• Saved data entries:
>>>
-- ==== Sys2Proof/Machine/Core.lean ====
section
/-!
DEFINITION. The machine as the host's interface takes it.
-/

/-- The machine. -/
def Sys2Proof.core : Host.Core := { State := Sys2Proof.Machine.State, Fault := Sys2Proof.Machine.Fault, Refusal := Sys2Proof.Machine.Refusal, step := Sys2Proof.Machine.step, reset := Sys2Proof.Machine.State.reset }
end

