/-- The floating-point instructions with a vector destination (R318 to R328, R331 to R333, R335, and their C16 forms). -/
def float (s : State) : Instr → Option FloatRow
  | .faddF32 d a b => jet2 s false d a b jetAdd
  | .fsubF32 d a b => jet2 s false d a b jetSub
  | .fmulF32 d a b => jet2 s false d a b jetMul
  | .ffmaF32 d a b => jet3 s false s.w.rounding.rm d a b
  | .fdivF32 d a b => jet2 s false d a b jetDiv
  | .fminF32 d a b => jet2 s false d a b jetMin
  | .fmaxF32 d a b => jet2 s false d a b jetMax
  | .frcpF32 d a => jet1 s false d a jetRcp
  | .fsqrtF32 d a => jet1 s false d a jetSqrt
  | .frsqF32 d a => jet1 s false d a jetRsq
  | .fabsF32 d a => jet1 s false d a fun _ => absolute false
  | .fnegF32 d a => jet1 s false d a fun _ => negate false
  | .froundF32 d a => jet0 s false d a fun c k x =>
      ((roundNum c (at' x 0)).1 :: List.replicate k 0, (roundNum c (at' x 0)).2)
  | .ffmaF32Rn d a b => jet3 s false 0 d a b
  | .ffmaF32Rz d a b => jet3 s false 1 d a b
  | .faddF64 d a b => jet2 s true d a b jetAdd
  | .fsubF64 d a b => jet2 s true d a b jetSub
  | .fmulF64 d a b => jet2 s true d a b jetMul
  | .ffmaF64 d a b => jet3 s true s.w.rounding.rm d a b
  | .fdivF64 d a b => jet2 s true d a b jetDiv
  | .fminF64 d a b => jet2 s true d a b jetMin
  | .fmaxF64 d a b => jet2 s true d a b jetMax
  | .fsqrtF64 d a => jet1 s true d a jetSqrt
  | .fabsF64 d a => jet1 s true d a fun _ => absolute true
  | .fnegF64 d a => jet1 s true d a fun _ => negate true
  | .fexpF32 d a => jet1 s false d a jetExp
  | .flogF32 d a => jet1 s false d a jetLog
  | .fsinF32 d a => jet1 s false d a jetSin
  | .fcosF32 d a => jet1 s false d a jetCos
  | .ftanhF32 d a => jet1 s false d a jetTanh
  | .fcvtF64F32 d a => some ⟨4, opsJet2 .d .f d a, true, d, s.w.order + 1, fun l =>
      series s.w.order fun j _ => (fpAs s fp64).convert fp32 (at' (jetA s false a l) j)⟩
  | .fcvtF32F64 d a => some ⟨4, opsJet2 .f .d d a, false, d, s.w.order + 1, fun l =>
      series s.w.order fun j _ => (fpAs s fp32).convert fp64 (at' (jetA s true a l) j)⟩
  | .fcvtF32I32 d a => some ⟨4, opsJet2 .f .v d a, false, d, s.w.order + 1, fun l =>
      let r := (fpAs s fp32).ofInt (lane (s.vaReg a) l).toInt
      (r.1 :: List.replicate s.w.order 0, r.2)⟩
  | .fcvtF32N32 d a => some ⟨4, opsJet2 .f .v d a, false, d, s.w.order + 1, fun l =>
      let r := (fpAs s fp32).ofInt (lane (s.vaReg a) l).toNat
      (r.1 :: List.replicate s.w.order 0, r.2)⟩
  | .fcvtI32F32 d a => value d (opsJet2 .v .f d a (some (0, 1))) fun l =>
      toI32 (fpAs s fp32) (if s.compat 1 then 2 ^ 31 else 0) (laneVal s.vaReg false a l)
  | .fcvtN32F32 d a => value d (opsJet2 .v .f d a (some (0, 1))) fun l => toN32 (fpAs s fp32) (laneVal s.vaReg false a l)
  | .fcvtBf16F32 d a b =>
      value d [{ field := 0, kind := .p, reg := d, dst := true }, { field := 1, kind := .v, reg := a, src := some 0 },
        { field := 2, kind := .v, reg := b, src := some 1 }] fun l => both fun e =>
          (fpAs s bf16).convert fp32 (if e = 0 then (lane (s.vaReg a) l).toNat else (lane (s.vreg b) l).toNat)
  | .fcvtF16F32 d a b =>
      value d [{ field := 0, kind := .p, reg := d, dst := true }, { field := 1, kind := .v, reg := a, src := some 0 },
        { field := 2, kind := .v, reg := b, src := some 1 }] fun l => both fun e =>
          (fpAs s fp16).convert fp32 (if e = 0 then (lane (s.vaReg a) l).toNat else (lane (s.vreg b) l).toNat)
  | .fcvtF32F16 d a e => value d (opsJet2 .v .p d a) fun l => (fpAs s fp32).convert fp16 (half (lane (s.vaReg a) l) e)
  | .hadd2Bf16 d a b => pack2 s bf16 d a b Fp.add
  | .hmul2Bf16 d a b => pack2 s bf16 d a b Fp.mul
  | .hfma2Bf16 d a b => pack3 s bf16 d a b
  | .hadd2F16 d a b => pack2 s fp16 d a b Fp.add
  | .hmul2F16 d a b => pack2 s fp16 d a b Fp.mul
  | .hfma2F16 d a b => pack3 s fp16 d a b
  | .jseedF32 d a => jet0 s false d a jetSeed
  | .jseedF64 d a => jet0 s true d a jetSeed
  | .jdiffF32 d a => jetPart s false d a 1 s.w.order jetDiff
  | .jdiffF64 d a => jetPart s true d a 1 s.w.order jetDiff
  | .jintegF32 d a => jetPart s false d a 0 s.w.order jetInteg
  | .jintegF64 d a => jetPart s true d a 0 s.w.order jetInteg
  | .jfactF32 d a => jet1 s false d a jetFact
  | .jfactF64 d a => jet1 s true d a jetFact
  | .faddF32C16 d b => jet16 s d b jetAdd
  | .fsubF32C16 d b => jet16 s d b jetSub
  | .fmulF32C16 d b => jet16 s d b jetMul
  | .fmaxF32C16 d b => jet16 s d b jetMax
  | _ => none

/-- The registers that a floating-point instruction writes. -/
def FloatRow.regs (r : FloatRow) : List Nat :=
  (List.range (if r.wide then 2 * r.n else r.n)).map (r.dst + ·)
/-- What register `dst + i` of a floating-point result receives in lane `l`. -/
def FloatRow.word (r : FloatRow) (i l : Nat) : Word :=
  if r.wide then BitVec.ofNat 32 (at' (r.out l).1 (i / 2) / 2 ^ (32 * (i % 2))) else BitVec.ofNat 32 (at' (r.out l).1 i)
/-- A lane's flags hold one, in column `j`, whose trap is enabled in FPCTL (R70, R312). -/
def enabledIn (s : State) (fl j : Nat) : Bool := bits fl (8 * j + 4) (8 * j) &&& bits s.w.fpctl.toNat 8 4 != 0
/-- A lane's flags hold one whose trap is enabled. -/
def enabled (s : State) (fl : Nat) : Bool := (List.range 8).any (enabledIn s fl)
/-- The flags of all active lanes. -/
def allFlags (s : State) (out : Nat → List Nat × Nat) : Nat := (lanesIn s.w.active).foldr (fun l x => (out l).2 ||| x) 0

/-- The comparisons (R330): whether the elements are pairs, whether only a signalling NaN is invalid, operands, mask, and the
relation. -/
def compare : Instr → Option (Bool × Bool × Nat × Nat × Nat × (Machine.Num → Machine.Num → Bool))
  | .fcmpEqF32 d a b => some (false, true, d, a, b, eqNum)
  | .fcmpLtF32 d a b => some (false, false, d, a, b, ltNum)
  | .fcmpLeF32 d a b => some (false, false, d, a, b, fun x y => ltNum x y || eqNum x y)
  | .fcmpEqF64 d a b => some (true, true, d, a, b, eqNum)
  | .fcmpLtF64 d a b => some (true, false, d, a, b, ltNum)
  | .fcmpLeF64 d a b => some (true, false, d, a, b, fun x y => ltNum x y || eqNum x y)
  | _ => none
/-- The result bit and the flags of a comparison of two patterns (R330). -/
def compared (c : Fp) (quiet : Bool) (rel : Machine.Num → Machine.Num → Bool) (x y : Nat) : Bool × Nat :=
  let nan := (c.read x).isNan || (c.read y).isNan
  let sig := (c.read x).isSig || (c.read y).isSig
  (!nan && rel (c.read x) (c.read y), if sig || (nan && !quiet) then 1 else 0)

/-- The instructions that move or classify bits (R329, R334): operands, the coefficient index that is checked, whether an
element is a pair, the destination, and the element of lane `l`. -/
def bitMove (s : State) : Instr → Option (List Opnd × Nat × Bool × Nat × (Nat → Nat))
  | .fclassF32 d a => some (opsJet2 .v .f d a (some (0, 1)), 0, false, d, fun l =>
      let x := laneVal s.vaReg false a l
      let neg := x.testBit 31
      let e := bits x 30 23
      let f := bits x 22 0
      2 ^ (if e = 255 then (if f = 0 then (if neg then 0 else 7) else if f < 2 ^ 22 then 8 else 9)
        else if e = 0 then (if f = 0 then (if neg then 3 else 4) else if neg then 2 else 5)
        else if neg then 1 else 6))
  | .jextF32 d a n => some (opsJet2 .v .f d a (some (n, 1)), n, false, d, fun l => laneVal s.vaReg false (a + n) l)
  | .jextF64 d a n => some (opsJet2 .v2 .d d a (some (n, 1)), n, true, d, fun l => laneVal s.vaReg true (a + 2 * n) l)
  | .jinsF32 d a n => some ([{ field := 0, kind := .f, reg := d, dst := true, sel := some (n, 1) },
      { field := 1, kind := .v, reg := a, src := some 0 }], n, false, d + n, fun l => laneVal s.vaReg false a l)
  | .jinsF64 d a n => some ([{ field := 0, kind := .d, reg := d, dst := true, sel := some (n, 1) },
      { field := 1, kind := .v2, reg := a, src := some 0 }], n, true, d + 2 * n, fun l => laneVal s.vaReg true a l)
  | _ => none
<<<
• Prompt: Once you have identified the lines above that contain "rounding", copy each of them.

• Exercise answer:
  | .ffmaF32 d a b => jet3 s false s.w.rounding.rm d a b
  | .ffmaF64 d a b => jet3 s true s.w.rounding.rm d a b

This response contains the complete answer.